• What you are asked to do
Your reply should hold the line containing "event satisfies. -/" and every later line of the records, reproduced exactly, and no other lines.

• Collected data

-- ==== Sys2Proof/Laws/Reach.lean ====
section
/-! SUPPORT. Every command is a sequence of elementary actions between its acceptance and its response:
transport events, the few writes of controller bits, the host clock's two. What holds of each action
holds of every command. -/

namespace Sys2Proof.Machine

/-- `t` is reached from `s` by elementary actions. -/
inductive Reach (s : State) : State → Prop where
  | refl : Reach s s
  | event {t : State} (e : TpEvent) (he : ∀ a dir, e = .start a dir → a = t.cfg.devAddr) (h : Reach s t) :
      Reach s (afterEvent e t)
  | busHeld {t : State} (v : Bool) (h : Reach s t) : Reach s (t.setBusHeld v)
  | ready {t : State} (h : Reach s t) : Reach s t.setReady
  | hostEpoch {t : State} (e : Int) (h : Reach s t) : Reach s (t.setHostEpoch e)
  | hostRead {t : State} (h : Reach s t) : Reach s t.afterHostRead

theorem Reach.trans {s t u : State} (h : Reach s t) (k : Reach t u) : Reach s u := by
  induction k with
  | refl => exact h
  | event e he _ ih => exact ih.event e he
  | busHeld v _ ih => exact ih.busHeld v
  | ready _ ih => exact ih.ready
  | hostEpoch e _ ih => exact ih.hostEpoch e
  | hostRead _ ih => exact ih.hostRead

/-- The pieces of a command reach what they leave. -/
def Reaches {ε α : Type} (m : Act ε α) : Prop := ∀ s, Reach s (m s).2

variable {ε α β : Type}

theorem send_reaches (e : TpEvent) (he : ∀ a dir, e ≠ .start a dir) : Reaches (send e) := fun s => by
  rw [send_snd]; exact (Reach.refl).event e fun a dir h => absurd h (he a dir)

theorem startDev_reaches (dir : Dir) : Reaches (startDev dir) := fun s => by
  simp only [startDev, send_snd]
  exact (Reach.refl).event _ fun a d h => by cases h; rfl

theorem recv_reaches (ack : Bool) : Reaches (recv ack) := fun s => by
  rw [recv_snd]; exact (Reach.refl).event _ (by simp)

theorem pure_reaches (x : Except ε α) : Reaches (fun s => (x, s)) := fun _ => .refl

theorem andThen_reaches {m : Act ε α} {k : α → Act ε β} (hm : Reaches m) (hk : ∀ a, Reaches (k a)) :
    Reaches (andThen m k) := fun s => by
  have h := hm s
  simp only [andThen]
  rcases hms : m s with ⟨r, t⟩
  rw [hms] at h
  cases r with
  | error e => exact h
  | ok a => exact h.trans (hk a t)

theorem sendAll_reaches (buf : List Byte) : Reaches (sendAll buf) := by
  induction buf with
  | nil => exact pure_reaches _
  | cons b rest ih => exact andThen_reaches (send_reaches _ (by simp)) fun _ => ih

theorem recvAll_reaches (n : Nat) : Reaches (recvAll n) := by
  induction n with
  | zero => exact pure_reaches _
  | succ n ih =>
    exact andThen_reaches (recv_reaches _) fun _ => andThen_reaches ih fun _ => pure_reaches _

theorem releaseIgnored_reach (s : State) : Reach s (releaseIgnored s) := by
  simp only [releaseIgnored, send_snd]
  exact ((Reach.refl).event .rel (by simp)).busHeld false

theorem abort_reaches (f : TpFailure) : Reaches (α := α) (abort f) := fun s => by
  simp only [abort]
  split
  · exact releaseIgnored_reach s
  · rw [send_snd]
    exact ((Reach.refl).event .stop (by simp)).trans (releaseIgnored_reach _)

theorem releaseChecked_reaches (a : α) : Reaches (releaseChecked a) := fun s => by
  have h := ((Reach.refl (s := s)).event .rel (by simp)).busHeld false
  have hs := send_snd .rel s
  simp only [releaseChecked]
  rcases hr : send .rel s with ⟨r, t⟩
  rw [hr] at hs
  simp only at hs
  subst hs
  cases r <;> exact h

theorem closeSession_reaches (a : α) : Reaches (closeSession a) := fun s => by
  have h := (Reach.refl (s := s)).event .stop (by simp)
  have hs := send_snd .stop s
  simp only [closeSession]
  rcases hr : send .stop s with ⟨r, t⟩
  rw [hr] at hs
  simp only at hs
  subst hs
  cases r with
  | error f => exact h.trans (releaseIgnored_reach _)
  | ok _ => exact h.trans (releaseChecked_reaches a _)

theorem session_reaches {m : Act TpFailure α} (hm : Reaches m) : Reaches (session m) := fun s => by
  have h := (Reach.refl (s := s)).event (.acq s.cfg.busCfg) (by simp)
  have hs := send_snd (.acq s.cfg.busCfg) s
  simp only [session]
  rcases hr : send (.acq s.cfg.busCfg) s with ⟨r, t⟩
  rw [hr] at hs
  simp only at hs
  subst hs
  cases r with
  | error f => exact h
  | ok _ =>
    have hb := (h.busHeld true).trans (hm _)
    simp only
    rcases hms : m ((afterEvent (.acq s.cfg.busCfg) s).setBusHeld true) with ⟨x, u⟩
    rw [hms] at hb
    cases x with
    | error f => exact hb.trans (abort_reaches f u)
    | ok a => exact hb.trans (closeSession_reaches a u)

theorem memWrite_reaches (reg : Byte) (buf : List Byte) : Reaches (memWrite reg buf) :=
  session_reaches (andThen_reaches (startDev_reaches _) fun _ =>
    andThen_reaches (send_reaches _ (by simp)) fun _ => sendAll_reaches buf)

theorem memRead_reaches (reg : Byte) (len : Nat) : Reaches (memRead reg len) :=
  session_reaches (andThen_reaches (startDev_reaches _) fun _ =>
    andThen_reaches (send_reaches _ (by simp)) fun _ =>
      andThen_reaches (startDev_reaches _) fun _ => recvAll_reaches len)

theorem asBusError_reaches {m : Act Cause α} (hm : Reaches m) : Reaches (asBusError m) := fun s => by
  rw [asBusError_snd]; exact hm s

theorem asInitError_reaches {m : Act Cause α} (hm : Reaches m) : Reaches (asInitError m) := fun s => by
  rw [asInitError_snd]; exact hm s

theorem ensureInit_reaches (mode : Byte) : Reaches (ensureInit mode) := fun s => by
  simp only [ensureInit]
  split
  · exact .refl
  · exact andThen_reaches (asInitError_reaches fun s => memWrite_reaches _ _ s) (fun _ =>
      andThen_reaches (asInitError_reaches fun s => memWrite_reaches _ _ s) fun _ t => (Reach.refl).ready) s

theorem ensureReady_reaches : Reaches ensureReady := fun s => ensureInit_reaches _ s

theorem getImage_reaches : Reaches getImage :=
  andThen_reaches ensureReady_reaches fun _ s =>
    andThen_reaches (asBusError_reaches (memRead_reaches _ _)) (fun _ => pure_reaches _) s

theorem setDateTime_reaches (ct : CalendarTime) : Reaches (setDateTime ct) :=
  andThen_reaches (fun _ => .refl) fun _ => andThen_reaches ensureReady_reaches fun _ =>
    andThen_reaches (fun s => asBusError_reaches (memWrite_reaches _ _) s) fun _ => pure_reaches _

/-- What a command does before its response. -/
def commandAct (i : Instr) : Act CmdError Payload :=
  match i with
  | .ensureInit mode => andThen (ensureInit mode) fun _ t => (.ok .unit, t)
  | .getDateTime => andThen getImage fun img t => (.ok (decodedPayload img), t)
  | .setDateTime ct => setDateTime ct
  | .syncDevToHost => syncDevToHost
  | .syncHostToDev => syncHostToDev
  | .busWrite reg buf => busWrite reg buf
  | .busRead reg len => busRead reg len
  | .encodeTime ct => andThen (encodeAct ct) fun img t => (.ok (.image img), t)
  | .decodeTime img => fun s => (.ok (decodedPayload img), s)

/-- Every command is its piece and then the response. -/
theorem exec_eq (i : Instr) (s : State) :
    exec i s = .next (respond (resultOf (commandAct i s).1) (commandAct i s).2) := by
  cases i <;> simp only [exec, execEnsureInit, execGetDateTime, execSetDateTime, execSyncDevToHost,
    execSyncHostToDev, execBusWrite, execBusRead, execEncodeTime, execDecodeTime, complete_eq, commandAct]
  rfl

theorem commandAct_reaches (i : Instr) : Reaches (commandAct i) := by
  cases i with
  | ensureInit mode => exact andThen_reaches (ensureInit_reaches mode) fun _ => pure_reaches _
  | getDateTime => exact andThen_reaches getImage_reaches fun _ => pure_reaches _
  | setDateTime ct => exact setDateTime_reaches ct
  | syncDevToHost => exact andThen_reaches getImage_reaches fun _ _ => (Reach.refl).hostEpoch _
  | syncHostToDev => exact fun s => ((Reach.refl).hostRead).trans (setDateTime_reaches _ _)
  | busWrite reg buf =>
    intro s
    simp only [commandAct, busWrite]
    split
    · exact andThen_reaches (asBusError_reaches (memWrite_reaches _ _)) (fun _ => pure_reaches _) s
    · exact .refl
  | busRead reg len =>
    intro s
    simp only [commandAct, busRead]
    split
    · exact andThen_reaches (asBusError_reaches (memRead_reaches _ _)) (fun _ => pure_reaches _) s
    · exact .refl
  | encodeTime ct => exact andThen_reaches (fun _ => .refl) fun _ => pure_reaches _
  | decodeTime img => exact pure_reaches _

/-! ## What follows for every command -/

/-- A command keeps the parameters, the responses, the inputs to come and the environment's mode. -/
structure ReachFrame (s t : State) : Prop where
  cfg       : t.cfg = s.cfg
  phase     : t.phase = s.phase
  responses : t.responses = s.responses
  inbox     : t.inbox = s.inbox
  mode      : t.env.mode = s.env.mode
  ready     : s.initState = .ready → t.initState = .ready

theorem Reach.frame {s t : State} (h : Reach s t) : ReachFrame s t := by
  induction h with
  | refl => constructor <;> first | rfl | exact id
  | event e _ _ ih => exact ⟨ih.cfg, ih.phase, ih.responses, ih.inbox, ih.mode, ih.ready⟩
  | busHeld v _ ih => exact ⟨ih.cfg, ih.phase, ih.responses, ih.inbox, ih.mode, ih.ready⟩
  | ready _ ih => exact ⟨ih.cfg, ih.phase, ih.responses, ih.inbox, ih.mode, fun _ => rfl⟩
  | hostEpoch e _ ih => exact ⟨ih.cfg, ih.phase, ih.responses, ih.inbox, ih.mode, ih.ready⟩
  | hostRead _ ih => exact ⟨ih.cfg, ih.phase, ih.responses, ih.inbox, ih.mode, ih.ready⟩

/-- The device's registers stay in canonical form. -/
theorem Reach.wf {s t : State} (h : Reach s t) (hm : Memory.wf s.dev.regs = true) :
    Memory.wf t.dev.regs = true := by
  induction h with
  | refl => exact hm
  | event e _ _ ih => exact afterEvent_wf e _ ih
  | busHeld v _ ih => exact ih
  | ready _ ih => exact ih
  | hostEpoch e _ ih => exact ih
  | hostRead _ ih => exact ih

/-- Every event a command issues satisfies what every single event satisfies. -/
theorem Reach.events {s t : State} (h : Reach s t) (P : BusEvent → Prop)
    (hP : ∀ (e : TpEvent) (u : State), u.cfg = s.cfg → (∀ a dir, e = .start a dir → a = s.cfg.devAddr) →
      P ⟨e, answerTo e u⟩) :
    ∃ evs, t.trace = s.trace ++ evs ∧ ∀ e ∈ evs, P e := by
  induction h with
  | refl => exact ⟨[], by simp, by simp⟩
  | event e he hr ih =>
    obtain ⟨evs, ht, hall⟩ := ih
    have hc := hr.frame.cfg
    refine ⟨evs ++ [⟨e, answerTo e _⟩], by rw [afterEvent_trace, ht, List.append_assoc], ?_⟩
    intro x hx
    rcases List.mem_append.1 hx with h | h
    · exact hall x h
    · rw [List.mem_singleton.1 h]
      exact hP e _ hc fun a dir h => by rw [← hc]; exact he a dir h
  | busHeld v _ ih => exact ih
  | ready _ ih => exact ih
  | hostEpoch e _ ih => exact ih
  | hostRead _ ih => exact ih

end Sys2Proof.Machine
end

• Result below
/-- Every event a command issues satisfies what every single event satisfies. -/
theorem Reach.events {s t : State} (h : Reach s t) (P : BusEvent → Prop)
    (hP : ∀ (e : TpEvent) (u : State), u.cfg = s.cfg → (∀ a dir, e = .start a dir → a = s.cfg.devAddr) →
      P ⟨e, answerTo e u⟩) :
    ∃ evs, t.trace = s.trace ++ evs ∧ ∀ e ∈ evs, P e := by
  induction h with
  | refl => exact ⟨[], by simp, by simp⟩
  | event e he hr ih =>
    obtain ⟨evs, ht, hall⟩ := ih
    have hc := hr.frame.cfg
    refine ⟨evs ++ [⟨e, answerTo e _⟩], by rw [afterEvent_trace, ht, List.append_assoc], ?_⟩
    intro x hx
    rcases List.mem_append.1 hx with h | h
    · exact hall x h
    · rw [List.mem_singleton.1 h]
      exact hP e _ hc fun a dir h => by rw [← hc]; exact he a dir h
  | busHeld v _ ih => exact ih
  | ready _ ih => exact ih
  | hostEpoch e _ ih => exact ih
  | hostRead _ ih => exact ih

end Sys2Proof.Machine
end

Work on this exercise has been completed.